У мальчика глаза горят, он зорко смотрит на мать.
— Да вот Ларион будет твой батька… — запинаясь от радости, говорит мать и, поцеловав сына в лицо, добавляет: — Только молчок…
Илюша радостно загикал и волчком завертелся вокруг матери…
Время уже к полдню. Небо и земля дышат зноем. По-прежнему звонко заливаются жаворонки, а родниковая вода все журчит и журчит по камешкам, точно сказывая чудную, занятную сказку.
Серый и скучный день поздней осени. Дымчатые тучи, закрывая солнце и синеву неба, громоздятся друг на друга бесформенными, неуклюжими пластами.

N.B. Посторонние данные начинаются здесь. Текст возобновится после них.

-- ==== Sys2Proof/Machine/Fields.lean ====
section
/-! DEFINITION. Names of the register offsets (R.) and of their fields (F.), written from the same register tables. -/
namespace Sys2Proof.Machine

/-- A field of one register: the register's BAR0 offset and the field's bits `hi:lo`. -/
structure Fld where
  off : Nat
  hi : Nat
  lo : Nat
deriving DecidableEq, Repr
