-- ==== Sys2Proof/Machine/State.lean ====
section
/-! DEFINITION. The state of the LY9600: plain data, holding every register, memory, queue, table and mode the spec gives
it, with the queue of waiting commands, and the state right after reset. -/
namespace Sys2Proof.Machine

/-- Why the block stops with a fault. Nothing in the spec stops the LY9600 for good, so the type has no constructor. -/
inductive Fault where
deriving DecidableEq, Repr

/-- Why a command has no meaning. -/
inductive Refusal where
  /-- A command whose meaning has not been written; raised by the dispatch only. Safe. -/
  | notModelled (mnemonic : String)
deriving DecidableEq, Repr

/-! ## Shared forms -/

/-- A sparse table: entries at rising keys, an unlisted key reading a default. -/
abbrev SMap (α : Type) := List (Nat × α)

/-- A memory: cells at strictly rising addresses, none holding what an unlisted address reads as (0). -/
abbrev Memory := List Host.Cell

/-! ## Journal (chapter 02) -/

/-- A journal entry (R95), without its `check`, which `Entry.bytes` computes. -/
structure Entry where
  kind : Nat
  replayed : Bool
  override : Bool
  target : Nat
  unit : Nat
  seq : Nat
  frame : Nat
  a : Nat
  b : Nat
  c : Nat
deriving DecidableEq, Repr

/-- A digest with its flags (R101, R102, R103). -/
structure DigestVal where
  num : Nat
  val : Nat
  excluded : Bool
  replayed : Bool
  override : Bool
deriving DecidableEq, Repr

/-- A decision point at which a follower blocks (R105): its identity key and the Anchor time (ns) from which the hold
of R106 is measured. -/
structure Wait where
  kind : Nat
  target : Nat
  unit : Nat
  frame : Nat
  since : Nat
deriving DecidableEq, Repr

/-- The journal's state beside its registers. -/
structure Jnl where
  /-- `seq` of the next entry written (R97); mirrored by RIG_JNL_WR_SEQ. -/
  nextSeq : Nat
  /-- Entries on their way to the ring in DRAM (R100), oldest first. -/
  ringQ : List Entry
  /-- Entries waiting to be forwarded in JOURNAL packets (R382), oldest first. -/
  forwardQ : List Entry
  /-- The most recent entries sent, for the repetition of R382. -/
  recent : List Entry
  /-- Every decision applied or made, by its entry, newest first, while it can still be compared (R106, R107). -/
  applied : List Entry
  /-- Accepted received entries held until their point has passed (R107), at most 4,096. -/
  held : List Entry
  /-- `seq` of the first entry accepted since the follow mode or source last changed (R581). -/
  wholeFrom : Option Nat
  /-- The `seq` values accepted since then, for R581's whole receipt. -/
  seqs : List Nat
  /-- The latest 4,096 seals that this device has written, newest first: class, unit and frame of the points it has
  passed (R107, R580). -/
  seals : List (Nat × Nat × Nat)
  /-- The follow mode in effect (R104), changed at a latch point. -/
  mode : Nat
  /-- The follow mask in effect (R104). -/
  mask : Nat
  /-- The latch point (ns) at which they took effect, and the mode and mask before it, under which the decisions for
  earlier frames are made (R104). -/
  since : Nat
  was : Nat × Nat
  /-- Decision points now blocked (R105). -/
  waits : List Wait
  /-- Latest completed digest of each scope and index, key 256 * scope + index (R112). -/
  digests : SMap DigestVal
  /-- What RIG_DIG_LO, _HI and _FLAGS return since RIG_DIG_FRAME was read (R112). -/
  captured : DigestVal
  /-- The first wall frame this unit decides itself after it became lead, and its latch point in ns (R108). -/
  leadFrom : Option (Nat × Nat)
deriving DecidableEq, Repr

/-! ## Rigging (chapter 01) -/

/-- An island (R34). -/
inductive Island where
  | sys | anchor | mgt | memc | pool | host | vault | net | head | dev | rawc | hevc | wall | aud
deriving DecidableEq, Repr

/-- One pitch entry of a calendar (R47). -/
structure PitchEntry where
  first : Nat
  count : Nat
  units : Nat
deriving DecidableEq, Repr
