/-- A blocked binding is looked at again: an entry, a seal or a commit has come, or the hold has expired. -/
def State.bindResume (s : State) (c tag : Nat) (force : Bool) : State :=
  if (s.ctx c).frames.any (fun f => !f.bound && f.tag = tag) then State.bindInOrder c tag force (s.ctx c).frames.length s
  else s.unblock 7 1 c tag

/-! ## FRAME_START (R133, R145, R146) -/

/-- The fields of a FRAME_START payload (R133). -/
def frameStartOf (p : List Byte) : FrameStart :=
  ⟨beAt p 0 2, beAt p 2 2, beAt p 4 1, beAt p 5 1, beAt p 8 1 % 2 = 1, beAt p 6 2, beAt p 12 4, beAt p 16 2, slice p 20 12⟩

/-- A FRAME_START that R131 keeps, on port `n` at Anchor ns `t`. A HEAD that a change has left absent takes no new frame (R64),
and a context without a shape does not exist (R50). [assumption 22, DEDUCED] -/
def State.frameStartOp (s : State) (n v tag t : Nat) (fs : FrameStart) : State :=
  let p := s.primary n
  let c := s.fld (F.HEAD_VS_MAP_ctx p v)
  if s.rig.stopping.contains .head ∨ s.sensorOn p v = false ∨ (s.sensorFrames p v).any (fun e => e.2.tag = tag) then s
  else if (s.sensor p v).dropped.contains tag && !(mapGet ([], []) (s.sensor p v).dropPorts tag).1.contains n then
    -- another member's FRAME_START of a frame that is discarded whole
    let x := s.sensor p v
    let e := mapGet ([], []) x.dropPorts tag
    s.setSensor p v { x with dropPorts := mapSet x.dropPorts tag (n :: e.1, e.2) }
  else
    -- a third frame closes the older of two
    let open2 := s.sensorFrames p v
    let s := if 2 ≤ open2.length then
        match open2.head? with
        | some (c2, f) => s.closeEvent c2 f.tag 1
        | none => s
      else s
    let adj := signedOf 16 (s.fld (F.HEAD_SOF_ADJ_adj_ns n))
    let sof := ((t : Int) - adj).toNat
    let x := s.sensor p v
    let skip := match x.prevTag with
      | some q => decide (tag ≠ (q + 1) % 65536)
      | none => false
    let s := s.setSensor p v { x with
      lastTag := some tag, firstTag := some (x.firstTag.getD tag), prevTag := some tag, ctxNow := some c
      dropped := x.dropped.filter (· != tag), dropPorts := mapDel x.dropPorts tag }
    let s := (s.put (F.HEAD_VS_STATUS_last_tag p v) tag).put (F.HEAD_VS_STATUS_echo_tag p v) fs.echoTag
    if (s.shape 9 c).isNone then s.dropTag p v tag [n]
    else
    let r := s.decideBinding c tag sof false
    let s := r.1
    let y := s.ctx c
    let intake := match r.2 with
      | some _ => y.active
      | none => (y.pend.getLast?.map (fun e => e.1)).getD y.active
    let run := declRun intake c
    if run = false ∧ r.2.isSome then s.dropTag p v tag [n]
    else
      let w := declW intake c
      let h := declH intake c
      let banks := ingressBanks s.bodies c
      let stride := ceilDiv (2 * w) 64 * 64
      let cap := if stride = 0 then 0 else banks.length * bankBytes / stride
      let base := match y.layout with
        | some (f0, h0, w0, b0) => if w0 = w ∧ b0 = banks then (f0 + h0) % max 1 cap else 0
        | none => 0
      let format := fs.bits ≠ declDepth intake c || fs.cfa ≠ declCfa intake c
      let flags := (if format then 64 else 0) + (if skip then 128 else 0) + (if fs.echo then 256 else 0)
      let f : CamFrame := {
        tag := tag, port := p, vs := v, ports := s.sensorPorts p, sof := sof, fs := fs, intake := intake, gen := y.active
        bound := r.2.isSome, taken := run, allPad := false, link := s.strandFrom .head c, flags := flags, got := []
        ended := [], linesSent := none, stopped := 0, isOpen := run, lines := 0, banks := banks, stride := stride
        cap := cap, base := base, held := [], setTag := if fs.echo then fs.echoTag else s.predictTag p v tag
        predicted := !fs.echo, excluded := false, replayed := r.2 = some 1, override := r.2 = some 2, stripes := 0
        grid := none, dmap := [], dodge := none, tone := none, lut := none, gPrev := [], devLines := [], fusedLines := []
        stats := none, tapLink := none, outs := [], finished := false, recorded := false }
      let a := if r.2.isSome then s.armFrame c f else (f, s)
      a.2.setCtx c { y with
        frames := y.frames ++ [a.1]
        layout := if run then some (base, h, w, banks) else y.layout }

Ветер, порывистый и злой, все рвет на своем пути, ожесточенно гнет обнаженные черные деревья, рябит в лужах воду и, точно желая напугать людей, надрывными голосами воет вокруг домов. На маленькой и грязной станции, кутаясь, толкутся мужики, бабы, приказчики, торговцы. Чья-то белая мокрая собака, потеряв хозяина, бегает между людей, нюхает и, поднимая голову, заглядывает в лица. Немного поодаль, около бакалейных лавок, трактиров и торговых контор, стоят привязанные лошади. Вокруг яровое поле, пустынное, угрюмо-серое, с черными взрытыми полосами там, где был посажен картофель.
Вдали на полотне показывается вечерний поезд. Густой, бурый дым, выбрасываемый паровозом, тянется над вагонами, разлохмачиваясь, точно грива на сказочном коне. Раздается долгий остро-пронзительный свисток. Уже слышен железный гул громыхающих колес, чувствуется мелкая дрожь земли. Еще несколько секунд, и поезд, устало пыхтя, подкатился к станции.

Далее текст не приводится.